My father lost his sight to Macular Degeneration and in the years that followed until his passing away, mom would read the NY Times Crossword clues to him and he would give her the answers to write in, still always in ink.

Until my sister passed away, her own puzzle book and pen at her bedside, we would go out to dad’s memorial site with mom, have lunch and do a puzzle for dad.

Now it has stopped. Oh, my son, Jeff still carries on the tradition, but one day it just ended for me. Maybe it is just my age, I can’t explain it. It is just over.
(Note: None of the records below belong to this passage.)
-- ==== Sys2Proof/Machine/Control.lean ====
section
/-!
DEFINITION. Branches (R184 to R186), jumps, calls and joins (R187 to R193), and the ctl class (R194 to R199).
-/

namespace Sys2Proof.Machine

/-- pc + sign_extend(off) × 4. -/
def relTarget {n : Nat} (pc : Dword) (off : BitVec n) : Dword := pc + off.signExtend 64 * 4

/-- Splitting the fragment, or the fragment-overflow trap before any lane moves (R87, R100). `pre` is done once the split is
known to be possible. -/
def State.splitOr (s : State) (e : Env) (gs : List (Dword × Dword)) (pre : State → State) : State :=
  match s.split e gs with
  | none => s.trapAll e 0x09 0
  | some _ => ((pre s).split e gs).getD s

/-- Where a known trit sends a lane of br.t or br.f, and an unknown one under UK (R185). -/
def branchDest (want : Trit) (uk : Uk) (pc target : Dword) (c : Trit) : Dword :=
  let c' := match c, uk with
    | .u, .t => Trit.t
    | .u, .w => .u
    | .u, _ => .f
    | c, _ => c
  if c' == .u then pc + 8 else if c' == want then target else pc + 4

/-- br.t and br.f (R185). -/
def State.branchLanes (s : State) (e : Env) (want : Trit) (uk : Uk) (q : BitVec 4) (off : BitVec 18) : State :=
  let target := relTarget e.pc off
  let unknown := e.lanes.filter fun l => e.q q.toNat l == .u
  if uk == .x && !unknown.isEmpty then s.trap e 0x06 0 (maskOf unknown)
  else s.splitOr e (groupBy' [e.pc + 4, target, e.pc + 8] (fun l => branchDest want uk e.pc target (e.q q.toNat l)) e.lanes) id

/-- br.t (R185). -/
def execBrT (uk : Uk) (q : BitVec 4) (off : BitVec 18) (s : State) : Out :=
  s.issue (.brT uk q off) fun e s => s.branchLanes e .t uk q off

/-- br.f (R185). -/
def execBrF (uk : Uk) (q : BitVec 4) (off : BitVec 18) (s : State) : Out :=
  s.issue (.brF uk q off) fun e s => s.branchLanes e .f uk q off

/-- br.k (R185): an unknown trit goes on at the next word, a known one at the target. -/
def execBrK (q : BitVec 4) (off : BitVec 18) (s : State) : Out :=
  s.issue (.brK q off) fun e s =>
    let target := relTarget e.pc off
    s.splitOr e (groupBy' [e.pc + 4, target] (fun l => if e.q q.toNat l == .u then e.pc + 4 else target) e.lanes) id

/-- The uniform branches (R186). -/
def State.branchUniform (s : State) (e : Env) (c : Trit) (uk : Uk) (off : BitVec 18) : State :=
  match c, uk with
  | .u, .x => s.trapAll e 0x06 0
  | .u, .w => s.goTo e (e.pc + 8)
  | .u, .t => s.goTo e (relTarget e.pc off)
  | .u, .f => s.goTo e (e.pc + 4)
  | .t, _ => s.goTo e (relTarget e.pc off)
  | .f, _ => s.goTo e (e.pc + 4)

/-- The trits of the fragment's lanes. -/
def Env.qs (e : Env) (q : Nat) : List Trit := e.lanes.map fun l => e.q q l

/-- br.any (R186). -/
def execBrAny (uk : Uk) (q : BitVec 4) (off : BitVec 18) (s : State) : Out :=
  s.issue (.brAny uk q off) fun e s => s.branchUniform e (.orAll (e.qs q.toNat)) uk off

/-- br.all (R186). -/
def execBrAll (uk : Uk) (q : BitVec 4) (off : BitVec 18) (s : State) : Out :=
  s.issue (.brAll uk q off) fun e s => s.branchUniform e (.andAll (e.qs q.toNat)) uk off

/-- br.none (R186). -/
def execBrNone (uk : Uk) (q : BitVec 4) (off : BitVec 18) (s : State) : Out :=
  s.issue (.brNone uk q off) fun e s => s.branchUniform e (Trit.orAll (e.qs q.toNat)).not uk off

/-- A word index in the code region of a word (R188). -/
def codeAddr (pc : Dword) (w : Word) : Dword := pc.extractLsb' 34 30 ++ w ++ (0 : BitVec 2)

/-- The link of a word: bits [33:2] of the next address (R188). -/
def linkOf (pc : Dword) : Word := (pc + 4).extractLsb' 2 32

/-- Where a per-lane jump sends a lane: an absent word index names no address (R188, R189). -/
def jumpDest (e : Env) (a : Reg) (l : Nat) : Dword :=
  let w := e.v .n32 a l
  if w == BitVec.allOnes 32 then e.pc + 4 else codeAddr e.pc w

/-- The groups of a per-lane jump: one for each address, by lowest lane (R87). -/
def jumpGroups (e : Env) (a : Reg) : List (Dword × Dword) :=
  groupBy' (e.lanes.map (jumpDest e a)) (jumpDest e a) e.lanes

/-- jmp.j (R189). -/
def execJmpJ (off : BitVec 17) (s : State) : Out :=
  s.issue (.jmpJ off) fun e s => s.goTo e (relTarget e.pc off)

/-- jmp.call (R189). -/
def execJmpCall (d : Reg) (off : BitVec 17) (s : State) : Out :=
  s.issue (.jmpCall d off) fun e s => (s.putV e d fun _ => some (linkOf e.pc)).goTo e (relTarget e.pc off)

/-- jmp.joinat (R191). -/
def execJmpJoinat (off : BitVec 17) (s : State) : Out :=
  s.issue (.jmpJoinat off) fun e s =>
    if e.f.joins.length ≥ 8 then s.trapAll e 0x09 1
    else (s.updFrag e.r fun f => { f with joins := (relTarget e.pc off, f.lanes) :: f.joins }).advance e

/-- jmp.join (R95, R192). -/
def execJmpJoin (s : State) : Out :=
  s.issue .jmpJoin fun e s =>
    match e.f.joins with
    | [] => (s.raise e.c.ctx .joinMismatch).advance e
    | top :: _ =>
      if top.1 == e.pc then (s.await e .join .joined).checkJoins e.r.uid
      else (s.raise e.c.ctx .joinMismatch).advance e

/-- jmp.jx (R189). -/
def execJmpJx (a : Reg) (s : State) : Out := s.issue (.jmpJx a) fun e s => s.splitOr e (jumpGroups e a) id

/-- jmp.calx (R189): a lane whose address is absent keeps vD. -/
def execJmpCalx (d a : Reg) (s : State) : Out :=
  s.issue (.jmpCalx d a) fun e s =>
    s.splitOr e (jumpGroups e a) fun s =>
      s.putV e d fun l => if e.v .n32 a l == BitVec.allOnes 32 then none else some (linkOf e.pc)

/-- jmp.ret (R189): as jx, with the link as the address. -/
def execJmpRet (a : Reg) (s : State) : Out := s.issue (.jmpRet a) fun e s => s.splitOr e (jumpGroups e a) id

/-! ctl. -/

/-- ctl.win (R195): both bases in steps of 8. -/
def execCtlWin (ws wv : BitVec 6) (s : State) : Out :=
  s.issue (.ctlWin ws wv) fun e s =>
    (s.updCourse e.r.uid fun c => { c with ws := 8 * ws.toNat, wv := 8 * wv.toNat }).advance e

/-- ctl.yield (R109, R196). -/
def execCtlYield (s : State) : Out :=
  s.issue .ctlYield fun e s => ((s.kick e.c.age).updFrag e.r fun f => { f with readyTime := s.clock }).advance e

/-- ctl.exit (R98, R109, R197): the lanes exit, and joins and barriers that this completes go on. -/
def execCtlExit (s : State) : Out :=
  s.issue .ctlExit fun e s =>
    let t := s.updCourse e.r.uid fun c => { c with exited := c.exited ||| e.f.lanes, frags := c.frags.erase e.r.serial }
    ((t.kick e.c.age).checkJoins e.r.uid).checkBarriers e.c.age

/-- ctl.nop (R198). -/
def execCtlNop (s : State) : Out := s.issue .ctlNop fun e s => s.advance e

/-- The other course of a course pair (R104). -/
def State.pairOf (s : State) (c : Course) : Option (Nat × Course) :=
  s.courses.find? fun p => p.2.core == c.core && p.2.slot == c.slot ^^^ 1 && p.2.resident

/-- ctl.prio (R199): the holder passes the token to a course of the same wall. -/
def execCtlPrio (s : State) : Out :=
  s.issue .ctlPrio fun e s =>
    let t := match s.pairOf e.c with
      | some (uid, o) =>
        if e.c.token && o.age == e.c.age then
          (s.updCourse e.r.uid fun c => { c with token := false }).updCourse uid fun c => { c with token := true }
        else s
      | none => s
    t.advance e

end Sys2Proof.Machine
end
Sometime around the beginning of November, I opened the Desert Sun and turned to the crossword page, pen poised and looked at the puzzle before me. I just stared at it for several minutes, not moving. Then I refolded he paper, put the pen away and left the room. The first time in almost 60 years. An un-done crossword puzzle.

Since that day, I have not touched a single puzzle. I tried. I just could not do it.

It reminded me of that scene in the movie, “Forrest Gump.” He had been running a back and forth across America until one day, in the middle of no-where, he just stopped. When his little group of devotees asked what was wrong, he said he just didn’t want to run any more.

I just don’t want to do crossword puzzles anymore. Strange. Now I am growing a little grey beard instead. Is this what growing old does to you?